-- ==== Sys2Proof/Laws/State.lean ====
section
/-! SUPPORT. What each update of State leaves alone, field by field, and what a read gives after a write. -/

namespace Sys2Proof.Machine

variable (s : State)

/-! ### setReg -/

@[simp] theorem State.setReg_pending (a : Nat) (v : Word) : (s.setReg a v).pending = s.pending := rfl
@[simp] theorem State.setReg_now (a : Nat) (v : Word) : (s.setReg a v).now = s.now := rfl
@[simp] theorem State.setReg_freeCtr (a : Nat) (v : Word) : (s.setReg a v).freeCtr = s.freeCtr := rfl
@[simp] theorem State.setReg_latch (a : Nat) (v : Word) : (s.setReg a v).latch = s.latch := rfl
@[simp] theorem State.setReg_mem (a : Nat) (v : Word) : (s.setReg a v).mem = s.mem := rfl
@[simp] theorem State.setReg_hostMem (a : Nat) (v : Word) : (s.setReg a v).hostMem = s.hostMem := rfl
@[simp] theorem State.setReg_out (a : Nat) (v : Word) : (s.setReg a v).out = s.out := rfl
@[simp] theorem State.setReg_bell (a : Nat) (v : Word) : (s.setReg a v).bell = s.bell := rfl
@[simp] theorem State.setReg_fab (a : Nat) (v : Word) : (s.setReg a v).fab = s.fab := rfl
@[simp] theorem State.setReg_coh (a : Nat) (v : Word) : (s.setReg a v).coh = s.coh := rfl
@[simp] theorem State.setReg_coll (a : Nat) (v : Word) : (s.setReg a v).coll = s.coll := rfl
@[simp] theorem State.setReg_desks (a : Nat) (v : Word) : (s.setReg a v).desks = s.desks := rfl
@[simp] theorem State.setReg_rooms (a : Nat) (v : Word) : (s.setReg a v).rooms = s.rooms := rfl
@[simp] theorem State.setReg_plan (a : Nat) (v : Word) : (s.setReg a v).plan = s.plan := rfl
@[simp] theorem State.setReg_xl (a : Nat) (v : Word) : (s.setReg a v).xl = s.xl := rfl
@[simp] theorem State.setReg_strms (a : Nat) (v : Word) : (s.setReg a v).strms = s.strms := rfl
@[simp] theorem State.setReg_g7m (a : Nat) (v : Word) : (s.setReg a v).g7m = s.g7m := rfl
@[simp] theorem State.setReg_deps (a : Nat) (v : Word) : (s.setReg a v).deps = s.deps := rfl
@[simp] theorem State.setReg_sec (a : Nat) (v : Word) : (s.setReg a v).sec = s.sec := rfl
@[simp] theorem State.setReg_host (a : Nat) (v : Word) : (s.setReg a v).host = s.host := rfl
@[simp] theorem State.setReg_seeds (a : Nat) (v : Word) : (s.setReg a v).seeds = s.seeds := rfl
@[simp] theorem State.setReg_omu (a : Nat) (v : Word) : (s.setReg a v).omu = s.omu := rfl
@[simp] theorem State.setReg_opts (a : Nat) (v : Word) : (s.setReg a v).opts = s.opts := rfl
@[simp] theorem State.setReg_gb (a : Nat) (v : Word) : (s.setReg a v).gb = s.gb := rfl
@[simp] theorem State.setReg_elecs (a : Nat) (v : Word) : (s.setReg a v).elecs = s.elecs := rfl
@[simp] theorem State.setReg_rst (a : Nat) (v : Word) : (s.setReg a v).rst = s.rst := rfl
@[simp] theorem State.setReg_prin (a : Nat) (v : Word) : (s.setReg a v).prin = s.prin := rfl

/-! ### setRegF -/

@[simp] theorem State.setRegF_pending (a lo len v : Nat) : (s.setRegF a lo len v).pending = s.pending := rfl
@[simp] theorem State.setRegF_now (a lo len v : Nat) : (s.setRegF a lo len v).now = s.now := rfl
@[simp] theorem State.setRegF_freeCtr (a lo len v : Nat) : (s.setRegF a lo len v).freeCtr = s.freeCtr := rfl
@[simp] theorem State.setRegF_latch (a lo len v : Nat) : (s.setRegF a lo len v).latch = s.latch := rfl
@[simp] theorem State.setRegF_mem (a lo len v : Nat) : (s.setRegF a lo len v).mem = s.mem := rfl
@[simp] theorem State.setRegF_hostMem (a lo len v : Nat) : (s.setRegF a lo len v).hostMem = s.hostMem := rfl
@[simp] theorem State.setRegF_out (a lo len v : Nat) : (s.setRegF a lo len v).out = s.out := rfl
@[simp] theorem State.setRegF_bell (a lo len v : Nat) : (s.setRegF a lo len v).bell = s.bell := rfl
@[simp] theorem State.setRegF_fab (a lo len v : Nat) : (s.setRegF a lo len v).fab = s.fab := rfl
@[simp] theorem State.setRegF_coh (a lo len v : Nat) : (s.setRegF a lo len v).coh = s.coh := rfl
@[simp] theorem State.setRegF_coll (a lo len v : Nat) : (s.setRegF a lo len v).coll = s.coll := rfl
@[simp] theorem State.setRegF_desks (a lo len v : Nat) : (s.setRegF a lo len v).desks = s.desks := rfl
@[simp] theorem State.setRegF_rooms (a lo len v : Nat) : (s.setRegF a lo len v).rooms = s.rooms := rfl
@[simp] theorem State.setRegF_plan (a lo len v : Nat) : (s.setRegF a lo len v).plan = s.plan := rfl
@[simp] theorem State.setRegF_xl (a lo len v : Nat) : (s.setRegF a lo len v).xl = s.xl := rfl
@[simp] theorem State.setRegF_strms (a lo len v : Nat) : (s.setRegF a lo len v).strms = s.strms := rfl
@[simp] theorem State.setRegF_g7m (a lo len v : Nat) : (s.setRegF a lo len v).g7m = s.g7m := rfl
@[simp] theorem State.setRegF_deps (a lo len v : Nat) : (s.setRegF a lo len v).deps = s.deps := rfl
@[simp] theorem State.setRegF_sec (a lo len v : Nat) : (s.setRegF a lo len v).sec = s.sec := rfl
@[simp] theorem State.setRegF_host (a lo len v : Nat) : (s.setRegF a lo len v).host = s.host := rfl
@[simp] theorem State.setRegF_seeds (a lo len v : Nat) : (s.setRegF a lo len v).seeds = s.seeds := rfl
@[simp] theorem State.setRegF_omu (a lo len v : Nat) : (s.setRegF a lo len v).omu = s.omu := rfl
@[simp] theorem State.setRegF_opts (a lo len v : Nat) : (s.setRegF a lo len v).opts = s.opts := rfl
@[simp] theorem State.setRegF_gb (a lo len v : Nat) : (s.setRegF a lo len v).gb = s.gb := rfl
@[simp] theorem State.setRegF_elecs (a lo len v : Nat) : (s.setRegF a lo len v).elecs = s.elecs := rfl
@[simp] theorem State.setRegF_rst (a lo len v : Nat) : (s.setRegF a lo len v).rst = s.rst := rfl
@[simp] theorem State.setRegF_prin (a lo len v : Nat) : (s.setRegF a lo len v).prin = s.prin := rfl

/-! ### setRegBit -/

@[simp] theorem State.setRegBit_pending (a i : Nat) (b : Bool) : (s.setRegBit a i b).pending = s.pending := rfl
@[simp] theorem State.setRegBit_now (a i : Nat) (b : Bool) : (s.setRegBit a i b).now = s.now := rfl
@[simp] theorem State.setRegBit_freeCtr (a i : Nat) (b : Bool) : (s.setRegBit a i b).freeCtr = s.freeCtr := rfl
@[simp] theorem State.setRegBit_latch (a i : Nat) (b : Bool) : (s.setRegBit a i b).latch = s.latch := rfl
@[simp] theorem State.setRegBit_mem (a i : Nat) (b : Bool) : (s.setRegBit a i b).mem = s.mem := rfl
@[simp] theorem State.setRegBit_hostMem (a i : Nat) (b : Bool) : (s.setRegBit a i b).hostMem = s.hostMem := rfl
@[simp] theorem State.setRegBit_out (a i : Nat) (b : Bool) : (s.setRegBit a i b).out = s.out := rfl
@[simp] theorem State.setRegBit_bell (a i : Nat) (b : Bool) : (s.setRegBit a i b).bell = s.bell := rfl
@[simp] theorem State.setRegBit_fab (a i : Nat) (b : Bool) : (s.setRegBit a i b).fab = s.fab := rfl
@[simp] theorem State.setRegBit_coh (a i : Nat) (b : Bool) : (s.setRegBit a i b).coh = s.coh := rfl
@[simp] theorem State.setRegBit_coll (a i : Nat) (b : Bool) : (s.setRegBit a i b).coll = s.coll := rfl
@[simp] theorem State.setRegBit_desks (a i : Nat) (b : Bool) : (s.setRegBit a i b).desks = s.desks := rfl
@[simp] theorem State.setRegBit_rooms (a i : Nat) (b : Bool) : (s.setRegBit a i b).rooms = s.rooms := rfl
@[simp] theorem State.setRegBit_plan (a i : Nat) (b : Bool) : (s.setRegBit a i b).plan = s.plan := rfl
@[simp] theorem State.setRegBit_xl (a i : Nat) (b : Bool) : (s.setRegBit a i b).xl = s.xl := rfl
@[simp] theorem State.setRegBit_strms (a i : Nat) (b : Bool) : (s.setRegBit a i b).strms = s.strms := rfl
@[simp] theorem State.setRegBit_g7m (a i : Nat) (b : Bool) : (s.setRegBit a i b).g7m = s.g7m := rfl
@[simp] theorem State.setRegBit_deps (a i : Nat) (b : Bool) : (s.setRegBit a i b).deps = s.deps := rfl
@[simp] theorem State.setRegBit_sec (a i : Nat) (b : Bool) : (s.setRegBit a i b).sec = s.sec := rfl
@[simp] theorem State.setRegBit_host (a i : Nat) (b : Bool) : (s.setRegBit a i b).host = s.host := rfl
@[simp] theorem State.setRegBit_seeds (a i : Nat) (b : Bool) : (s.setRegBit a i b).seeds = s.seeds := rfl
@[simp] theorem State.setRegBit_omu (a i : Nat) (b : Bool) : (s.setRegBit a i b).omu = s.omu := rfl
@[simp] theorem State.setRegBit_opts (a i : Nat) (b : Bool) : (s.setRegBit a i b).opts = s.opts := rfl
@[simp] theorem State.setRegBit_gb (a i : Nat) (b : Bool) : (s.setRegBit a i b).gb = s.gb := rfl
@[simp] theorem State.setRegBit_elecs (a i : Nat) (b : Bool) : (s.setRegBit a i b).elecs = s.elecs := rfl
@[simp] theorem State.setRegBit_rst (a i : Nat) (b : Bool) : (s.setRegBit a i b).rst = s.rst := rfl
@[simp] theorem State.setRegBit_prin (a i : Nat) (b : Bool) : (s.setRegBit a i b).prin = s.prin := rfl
══════════════════════════════
EXERCISE DIRECTIONS:
The expected output is exactly the lines of the listing above between the line holding "b).freeCtr = s.freeCtr := rfl" and the line holding "b).mem = s.mem := rfl", inclusive.

SOLUTION FOR THIS TASK:
@[simp] theorem State.setRegBit_freeCtr (a i : Nat) (b : Bool) : (s.setRegBit a i b).freeCtr = s.freeCtr := rfl
@[simp] theorem State.setRegBit_latch (a i : Nat) (b : Bool) : (s.setRegBit a i b).latch = s.latch := rfl
@[simp] theorem State.setRegBit_mem (a i : Nat) (b : Bool) : (s.setRegBit a i b).mem = s.mem := rfl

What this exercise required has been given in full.